-- ==== Sys2Proof/Machine/Group.lean ====
section
/-!
DEFINITION. Machine/Group.lean: leases, fences, probes, the fabric's status, ACKs, segment reports and course starts (R247, R250 to
R257).
-/

namespace Sys2Proof.Machine

/-! ### Leases (R251, R252) -/

/-- A LEASE goes on over every link but the one it came by: down, and round a ring over its closure (R251). -/
def Engine.forwardLease (e : Engine) (f : Frame) (ranks : Nat) : Engine := e.flood 0x01 f.step.toNat (leaseBody ranks) f.src.toNat

/-- A LEASE tells of a new epoch, from the step it licenses on (R253). -/
def Engine.adoptEpoch (e : Engine) (epoch step : Nat) : Engine :=
  if epoch = e.epochFor step then e
  else { e with mdv := { e.mdv with oldEpoch := e.mdv.epoch, epoch := epoch, epochStep := step - 1 } }

/-- A standby's replicas pass the boundary of a step: the chunks of its prefill members are computed, what its tokens wrote can be undone
until the record of the step is here, a replay is over, and the statistics are latched (R258). -/
def Engine.passBoundary (e : Engine) (step : Nat) : Engine :=
  let chunks := (((Table.get? e.ylm.archive step).map (·.members)).getD []).filter fun m => m.kind == 1
  let e := chunks.foldl (fun e m => match e.anyReq? m.slot with
    | none => e
    | some r => if r.handle == m.handle && r.kvEnd == m.start then
        (e.logUndo (.rafter m.slot r)).modAny m.slot fun r => { r with kvEnd := m.start + m.count } else e) e
  let past := Table.keep (Table.put e.mdv.tokensPast step e.mdv.tokensSeen) fun k _ => decide (step < k + 66)
  let held := Table.keep (Table.put e.flt.heldUndo step e.flt.undo) fun k _ => decide (step < k + 66)
  let mdv := { e.mdv with tokensSeen := [], tokensPast := past, parts := [], acks := Table.keep e.mdv.acks fun k _ => decide (step ≤ k),
                          segs := Table.keep e.mdv.segs fun k _ => decide (64 * (step + 1) ≤ k) }
  (({ e with flt := { e.flt with heldUndo := held, undo := [] }, mdv := mdv } : Engine).endReplay).latchAll

/-! ### Steps without a boundary of one's own -/

/-- A loading engine keeps what it receives until its load ends. -/
def Engine.holdMsg (e : Engine) (x : HeldMsg) : Engine :=
  { e with flt := { e.flt with shadow := { e.flt.shadow with held := e.flt.shadow.held ++ [x] } } }

/-- The boundary after the load has passed: the engine executes from now on, first the manifest it has. A load that has not ended
within the journal's depth starts again. -/
def Engine.shadowRuns (e : Engine) : Engine :=
  let x := e.flt.shadow
  if x.phase = 2 && !x.running then
    let e : Engine := { e with flt := { e.flt with shadow := { x with running := true } } }
    match Table.get? e.ylm.archive e.stepNo with
    | none => e
    | some y => e.acceptManifest y
  else if x.phase = 1 && x.source ≠ noRank && x.loadStep + e.get Fld.fltJrnlDepthN < e.stepNo then e.restartLoad
  else e

/-- An engine without steps of its own follows the group's: the boundary before a step licensed, or before one of which tokens come, has
passed. Its renewal counts there, and a fence due there takes effect (R252). -/
def Engine.followSteps (e : Engine) (step : Nat) : Engine :=
  let waits := if e.shadows then !e.flt.shadow.running else e.mdv.role == Role.standby
  if waits && decide (e.stepNo < step) then
    let e := e.countRenewal (step - 1)
    if e.mdv.fenced then e
    else
      let e := if e.flt.shadow.phase = 1 then e.holdMsg (.boundary (step - 1)) else e.passBoundary (step - 1)
      (({ e with stepNo := step } : Engine).dueFences (step - 1)).shadowRuns
  else e

/-- A later copy of a LEASE that a ring brings: one that licenses the newest step, not yet old enough to be its repetition, or one of
the same epoch that licenses a step before it. -/
def Engine.leaseCopy (e : Engine) (epoch step : Nat) : Bool :=
  e.mdv.topology == 2 && e.mdv.joined && epoch == e.epochFor step &&
    (decide (step < e.mdv.licensed) || (e.mdv.licensed == step && decide (e.now < e.mdv.leaseAt + e.get Fld.mdvLapseMs * 500000)))

/-- A first copy of a LEASE: it renews, makes a joining engine a member, and goes on. -/
def Engine.takeLease (e : Engine) (f : Frame) (ranks : Nat) : Engine :=
  let step := f.step.toNat
  if e.mdv.fenced || e.manages || e.leaseCopy f.epoch.toNat step then e
  else
    let e := e.adoptEpoch f.epoch.toNat step
    let e : Engine := { e with mdv := { e.mdv with joined := e.mdv.joined || e.mdv.joining, joining := false, misses := 0,
                                                   licensed := max e.mdv.licensed step, leaseAt := e.now, heardAt := e.now } }
    (e.forwardLease f ranks).followSteps step

/-- A LEASE may be the first message of a new epoch. -/
def Engine.onLease (e : Engine) (f : Frame) (ranks : Nat) : Engine :=
  if wholeFrame f 0x01 (leaseBody ranks) && e.frameOk f [e.epochFor f.step.toNat, (e.mdv.epoch + 1) % 65536] then e.takeLease f ranks else e.discard 1

def execLease (f : Frame) (ranks : BitVec 10) (s : State) : Host.Outcome State Fault Refusal :=
  s.cross Isl.md (.lease f ranks) fun e => e.onLease f ranks.toNat

/-- The manager repeats its last LEASE in a long step. -/
def execLeaseRepeat (s : State) : Host.Outcome State Fault Refusal :=
  s.actIn Isl.md fun e =>
    if e.leadsGroup && e.ylm.current.isSome && e.mdv.licensed != 0 && decide (e.mdv.leaseAt + e.get Fld.mdvLapseMs * 500000 ≤ e.now) then
      e.sendLease e.mdv.licensed
    else e

/-- The miss count has reached MDV_LAPSE.STEPS. -/
def execLeaseMissLimit (s : State) : Host.Outcome State Fault Refusal :=
  s.actIn Isl.md fun e => if e.follows && e.get Fld.mdvLapseSteps ≤ e.mdv.misses then e.lapse else e

/-- MDV_LAPSE.MS has passed without a LEASE. -/
def execLeaseLapseTimeout (s : State) : Host.Outcome State Fault Refusal :=
  s.actIn Isl.md fun e => if e.follows && e.mdv.leaseAt + e.get Fld.mdvLapseMs * 1000000 ≤ e.now then e.lapse else e

/-- A manager without a covering ACK for MDV_LAPSE.MS fences itself (R276). -/
def execManagerIsolationTimeout (s : State) : Host.Outcome State Fault Refusal :=
  s.actIn Isl.md fun e =>
    if e.leadsGroup && !e.mdv.fenced && decide (e.mdv.coverAt + e.get Fld.mdvLapseMs * 1000000 ≤ e.now) then
      (e.fenceSelf.bump Cnt.mdvFence).log Ev.fence [e.mdv.rank, 0]
    else e

/-! ### Fences (R253, R254) -/

/-- MDV_CMD with OP = FENCE_RANK, manager only: reason 4. -/
def execFenceRankCommand (rank : BitVec 9) (s : State) : Host.Outcome State Fault Refusal :=
  s.cross Isl.md (.fenceRankCommand rank) fun e => if e.manages then e.orderFence rank.toNat 4 else e.badAccess 0x080008

/-- A fence of a rank is noted for its boundary, or takes effect now. -/
def Engine.noteFence (e : Engine) (r at_ reason : Nat) : Engine :=
  if r = e.mdv.rank && at_ = 0 then e.obeyFence reason
  else if at_ = 0 then if e.liveRanks.contains r then (e.raiseEpoch e.flt.commitStep).dropRank r else e
  else if e.mdv.pendFences.any (fun x => x.rank == r) then e
  else { e with mdv := { e.mdv with pendFences := e.mdv.pendFences ++ [{ rank := r, at_ := at_, reason := reason, admitted := none }] } }

/-- A FENCE on its way to the rank it names. -/
def Engine.takeFence (e : Engine) (f : Frame) (at_ reason : Nat) : Engine :=
  (e.passTo 0x06 f.dst.toNat f.step.toNat (fenceBody at_ reason)).noteFence f.dst.toNat at_ reason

=====

▶ [ACTIVITY]
Only the lines above from the line with "e.mdv with joined" to the line with "def Engine.noteFence (e", those two lines included, should be reproduced exactly.

▶ [PROBLEM SOLUTION]
    let e : Engine := { e with mdv := { e.mdv with joined := e.mdv.joined || e.mdv.joining, joining := false, misses := 0,
                                                   licensed := max e.mdv.licensed step, leaseAt := e.now, heardAt := e.now } }
    (e.forwardLease f ranks).followSteps step

/-- A LEASE may be the first message of a new epoch. -/
def Engine.onLease (e : Engine) (f : Frame) (ranks : Nat) : Engine :=
  if wholeFrame f 0x01 (leaseBody ranks) && e.frameOk f [e.epochFor f.step.toNat, (e.mdv.epoch + 1) % 65536] then e.takeLease f ranks else e.discard 1

def execLease (f : Frame) (ranks : BitVec 10) (s : State) : Host.Outcome State Fault Refusal :=
  s.cross Isl.md (.lease f ranks) fun e => e.onLease f ranks.toNat

/-- The manager repeats its last LEASE in a long step. -/
def execLeaseRepeat (s : State) : Host.Outcome State Fault Refusal :=
  s.actIn Isl.md fun e =>
    if e.leadsGroup && e.ylm.current.isSome && e.mdv.licensed != 0 && decide (e.mdv.leaseAt + e.get Fld.mdvLapseMs * 500000 ≤ e.now) then
      e.sendLease e.mdv.licensed
    else e

/-- The miss count has reached MDV_LAPSE.STEPS. -/
def execLeaseMissLimit (s : State) : Host.Outcome State Fault Refusal :=
  s.actIn Isl.md fun e => if e.follows && e.get Fld.mdvLapseSteps ≤ e.mdv.misses then e.lapse else e

/-- MDV_LAPSE.MS has passed without a LEASE. -/
def execLeaseLapseTimeout (s : State) : Host.Outcome State Fault Refusal :=
  s.actIn Isl.md fun e => if e.follows && e.mdv.leaseAt + e.get Fld.mdvLapseMs * 1000000 ≤ e.now then e.lapse else e

/-- A manager without a covering ACK for MDV_LAPSE.MS fences itself (R276). -/
def execManagerIsolationTimeout (s : State) : Host.Outcome State Fault Refusal :=
  s.actIn Isl.md fun e =>
    if e.leadsGroup && !e.mdv.fenced && decide (e.mdv.coverAt + e.get Fld.mdvLapseMs * 1000000 ≤ e.now) then
      (e.fenceSelf.bump Cnt.mdvFence).log Ev.fence [e.mdv.rank, 0]
    else e

/-! ### Fences (R253, R254) -/

/-- MDV_CMD with OP = FENCE_RANK, manager only: reason 4. -/
def execFenceRankCommand (rank : BitVec 9) (s : State) : Host.Outcome State Fault Refusal :=
  s.cross Isl.md (.fenceRankCommand rank) fun e => if e.manages then e.orderFence rank.toNat 4 else e.badAccess 0x080008

/-- A fence of a rank is noted for its boundary, or takes effect now. -/
def Engine.noteFence (e : Engine) (r at_ reason : Nat) : Engine :=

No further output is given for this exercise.